Classification of ChestRay pneumonia based on KiUnet
This project mainly reproduces the KIUnet network structure and demonstrates how to use the ChestRay pneumonia classification data set.
0. Research motivation
The novel coronavirus pneumonia has become a hot topic in the past. However, novel coronavirus pneumonia is the main criterion of the existing data set.
However, there are many types of pneumonia. This project mainly studies the identification of normal state, viral pneumonia and bacterial pneumonia based on ChestRay data set.
Different from the existing classification network structure of the platform, this project explores the use of split network structure for classification.
Secondly, the KIUnet2D segmentation network is studied and reproduced in this project.
1. Data set introduction
The ChestXRay2017 dataset contains 5856 chest X-ray fluoroscopies. The diagnostic results (i.e. classification labels) are mainly divided into normal and pneumonia, and pneumonia can be subdivided into bacterial pneumonia and viral pneumonia.

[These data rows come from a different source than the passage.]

/-- R17: flits are delivered in sequence and once, one that fails a check asks for a replay from its number and counts on the lanes that
failed; that one out of sequence asks for nothing is the model's choice (log entry 44). R22, R23: requests of other modules are served at
home or dropped and recorded, whether a peer's write is published by then is free; R24 to R26, R30, R31: route entries and answers. -/
def Obligations.FabricTrafficResults : Prop :=
  ∀ s : State,
    (∀ (p : Nat) (f : Flit), p < 96 → (s.port p).carries = true → Completes (.flitReceive p f) s (fun t =>
      let x := s.port p
      let z := t.port p
      let lane := fun (b : Nat) => if x.lanes = 3 then b % 2 else if bitAt x.lanes 1 then 1 else 0
      let failed := fun (k : Nat) => ∃ b < 8, b ∈ f.badBeats ∧ lane b = k
      let good := f.crcOk = true ∧ ∀ b < 8, b ∉ f.badBeats
      let counted := fun (n : Nat) => if 2 ^ 24 ≤ x.windowFlits + 1 then 0 else n
      t = s.setPort p { x with
        windowFlits := (if 2 ^ 24 ≤ x.windowFlits + 1 then 0 else x.windowFlits + 1)
        delivered := z.delivered, expectSeq := z.expectSeq, askReplay := z.askReplay, retries := z.retries, replays0 := z.replays0, replays1 := z.replays1 } ∧
      (good → z.retries = x.retries ∧ z.replays0 = counted x.replays0 ∧ z.replays1 = counted x.replays1) ∧
      (good → f.seq = x.expectSeq → z.delivered = x.delivered ++ [f.payload] ∧ z.expectSeq = x.expectSeq + 1 ∧ z.askReplay = none) ∧
      (¬good ∨ f.seq ≠ x.expectSeq → z.delivered = x.delivered ∧ z.expectSeq = x.expectSeq) ∧
      (good → f.seq ≠ x.expectSeq → z.askReplay = x.askReplay) ∧
      (¬good → z.askReplay = some (match x.askReplay with | some n => min n f.seq | none => f.seq) ∧
        z.retries.toNat = min 0xFFFF (x.retries.toNat + 1) ∧
        (failed 0 → z.replays0 = counted x.replays0 + 1) ∧ (¬failed 0 → z.replays0 = counted x.replays0) ∧
        (failed 1 → z.replays1 = counted x.replays1 + 1) ∧ (¬failed 1 → z.replays1 = counted x.replays1)))) ∧
    (∀ p n : Nat, p < 96 → (s.port p).carries = true → FMap.find s.errInjs (arrayId 13 p) = none → Completes (.replayRequest p n) s (fun t =>
      t = s.setPort p { s.port p with resend := ((s.port p).retry.map (fun e => e.seq)).filter (fun k => decide (n ≤ k)) })) ∧
    (∀ (m : Nat) (data : BitVec 32), m < 8192 → s.boot.powered = true → s.boot.ready = true → s.boot.recovery = false →
      Completes (.fabRouteWrite m data) s (fun t => t = { s with routePending := FMap.set s.routePending m (data &&& 0x0FFFFFFF) })) ∧
    (∀ (m : Nat) (e : BitVec 32), FMap.find s.routePending m = some e →
      (s.fabReqs.any (fun q => q.target == m && q.inFlight) = true → Completes (.routeChangeApply m) s (fun t => t = s)) ∧
      (s.fabReqs.any (fun q => q.target == m && q.inFlight) = false → Completes (.routeChangeApply m) s (fun t =>
        t.fabRoute = FMap.set s.fabRoute m e ∧ t.routePending = FMap.erase s.routePending m ∧
        (∀ q ∈ t.fabReqs, q.target = m → q.port.isSome = true ∨ q.answered = true) ∧ t.mem = s.mem ∧ t.regs = s.regs))) ∧
    (∀ source : Nat, s.boot.powered = true → s.boot.recovery = false →
      let answered := fun (t : State) (bytes : List Byte) (bad : Bool) => t.peerAnswers = s.peerAnswers ++ [(source, bytes, bad)]
      (∀ q, bitAt (FMap.getD s.fabInb (source / 64) 0) (source % 64) = false → Completes (.fabricInboundRequest source q) s (fun t =>
        t = { s with log := .inboundDropped source :: s.log, ports := t.ports, peerAnswers := t.peerAnswers } ∧ answered t [] true)) ∧
      (∀ q, Completes (.fabricInboundRequest source q) s (fun t =>
        (∃ bytes bad, answered t bytes bad) ∧ t.regs = s.regs ∧ t.threads = s.threads ∧ t.groups = s.groups ∧ t.ctxs = s.ctxs)) ∧
      (bitAt (FMap.getD s.fabInb (source / 64) 0) (source % 64) = true → Memory.wf s.mem = true → s.errInjs = [] → ∀ off : Nat, off < 2 ^ 39 →
        (∀ n, Completes (.fabricInboundRequest source (.read off 0 n)) s (fun t =>
          answered t (s.bytesAt off n) (s.firstPoison off n).isSome ∧ t = { s with ports := t.ports, peerAnswers := t.peerAnswers })) ∧
        (∀ bs : List Byte, off + bs.length ≤ 2 ^ 39 → Completes (.fabricInboundRequest source (.write off 0 bs)) s (fun t =>
          answered t [] false ∧ t.bytesAt off bs.length = bs ∧ ∀ a, a < off ∨ off + bs.length ≤ a → t.byteAt a = s.byteAt a)) ∧
        (off + 8 ≤ 2 ^ 39 → let bad := (s.firstPoison off 8).isSome
          (∀ (op : BitVec 3) (tag : Tag) (un : Bool) (v : Word), off % 8 = 0 → Completes (.fabricInboundRequest source (.reduce off 0 op tag un v)) s (fun t =>
            answered t [] false ∧ (bad = true → t.mem = s.mem) ∧ (∀ a, a < off ∨ off + 8 ≤ a → t.byteAt a = s.byteAt a) ∧
            (bad = false → t.numAt off 8 = (mergeWord op.toNat tag un (BitVec.ofNat 64 (s.numAt off 8)) v).toNat))) ∧
          (∀ (op : BitVec 3) (is64 un : Bool) (v c : Word), Completes (.fabricInboundRequest source (.atomic off 0 op is64 un v c)) s (fun t =>
            answered t (if bad then [] else s.bytesAt off 8) bad ∧ (∀ a, a < off ∨ off + 8 ≤ a → t.byteAt a = s.byteAt a) ∧
            (bad = true → t.mem = s.mem) ∧ (bad = false → t.numAt off 8 =
              ((atomNew op.toNat (widthTag is64) un (BitVec.ofNat 64 (s.numAt off 8)) v c).getD (BitVec.ofNat 64 (s.numAt off 8))).toNat)))))) ∧
    (∀ (id : Nat) (bytes : List Byte) (q : FabReq), s.fabReqs.find? (fun q => q.id == id && q.inFlight) = some q →
      FMap.find s.errInjs (arrayId 13 (q.port.getD 0)) = none →
      let data := if q.cmp = 0 then bytes else unwireBlock q.cmp q.off q.len bytes
      let poisoned := { s with log := .requestPoisoned q.target q.off :: s.log }
      (q.awaited = true → data.length = q.len → Completes (.fabricResponse id bytes true) s (fun t =>
        t = { s with fabReqs := s.fabReqs.map (fun (r : FabReq) => if r.id == id then { r with answered := true, poisoned := false, bytes := data } else r) })) ∧
      (q.awaited = true → Completes (.fabricResponse id bytes false) s (fun t => t = { poisoned with
        fabReqs := s.fabReqs.map (fun (r : FabReq) => if r.id == id then { r with answered := true, poisoned := true, bytes := bytes } else r) })) ∧
      (q.awaited = false → bytes = [] → Completes (.fabricResponse id bytes true) s (fun t =>
        t = { s with fabReqs := s.fabReqs.filter (fun r => r.id != id) })) ∧
      (q.awaited = false → Completes (.fabricResponse id bytes false) s (fun t =>
        t = { poisoned with fabReqs := s.fabReqs.filter (fun r => r.id != id), cmds := t.cmds } ∧
        ∀ k, t.cmd k = if q.who = .command k ∧ (s.cmd k).status = 1 ∧ (FMap.find s.cmds k).isSome
          then { s.cmd k with status := 2, detail := BitVec.ofNat 64 q.off } else s.cmd k)))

Chest X-ray images were selected from pediatric patients aged 1 to 5 years in Guangzhou maternal and child health center. All chest X-ray imaging is part of the patient's routine clinical care.
In order to analyze the chest X-ray images, all chest X-rays were screened to remove all low-quality or unreadable scans, so as to ensure the image quality. Then, two professional doctors grade the image diagnosis. Finally, in order to reduce the image diagnosis error,
The test set was also examined by a third expert.
It is mainly divided into two sub folders: train and test, which are used for model training and testing respectively. In each sub file, it is divided into normal (normal) and pneumonia (pneumonia).
The PNEUMONIA folder contains two types of bacterial and viral PNEUMONIA, which can be distinguished by the naming format of the picture.
Three different data sets are shown as follows:
#Decompress the dataset and run it only the first time !unzip -o /home/aistudio/data/data106874/ChestXRay2017.zip -d /home/aistudio/work/
## view picture
import matplotlib.image as mpimg # mpimg is used to read pictures
import matplotlib.pyplot as plt
from PIL import Image
import numpy as np
# Select any three required pictures
_bacteria = 'work/ChestXRay2017/chest_xray/train/PNEUMONIA/person276_bacteria_1296.jpeg'
_virus = 'work/ChestXRay2017/chest_xray/train/PNEUMONIA/person478_virus_975.jpeg'
_normal = 'work/ChestXRay2017/chest_xray/train/NORMAL/NORMAL2-IM-1442-0001.jpeg'
# read
_bacteria = Image.open(_bacteria).convert('RGB')
_virus = Image.open(_virus).convert('RGB')
_normal = Image.open(_normal).convert('RGB')
# mapping
plt.figure(figsize=(9, 5))
plt.subplot(1,3,1),plt.xticks([]),plt.yticks([]),plt.title('bacteria'),plt.imshow(_bacteria)
plt.subplot(1,3,2),plt.xticks([]),plt.yticks([]),plt.title('virus'),plt.imshow(_virus)
plt.subplot(1,3,3),plt.xticks([]),plt.yticks([]),plt.title('normal'),plt.imshow(_normal)
plt.show()
# Install required library functions !pip install paddleseg !pip install opencv-python
import os
import glob
import paddle
from paddle.io import Dataset
import paddleseg.transforms as T
import numpy as np
import random
from PIL import Image
import numpy as np
# Override data read class
class ChestXRayDataset(Dataset):
def __init__(self,mode = 'train',transform =None):
### Read data
rootPath = 'work/ChestXRay2017/chest_xray'
trainPath = os.path.join(rootPath,'train')
testPath = os.path.join(rootPath,'test')
self.transforms = transform
self.mode = mode
if self.mode == 'train':
## Read non pneumonia data
normalTrainPath = os.path.join(trainPath,'NORMAL')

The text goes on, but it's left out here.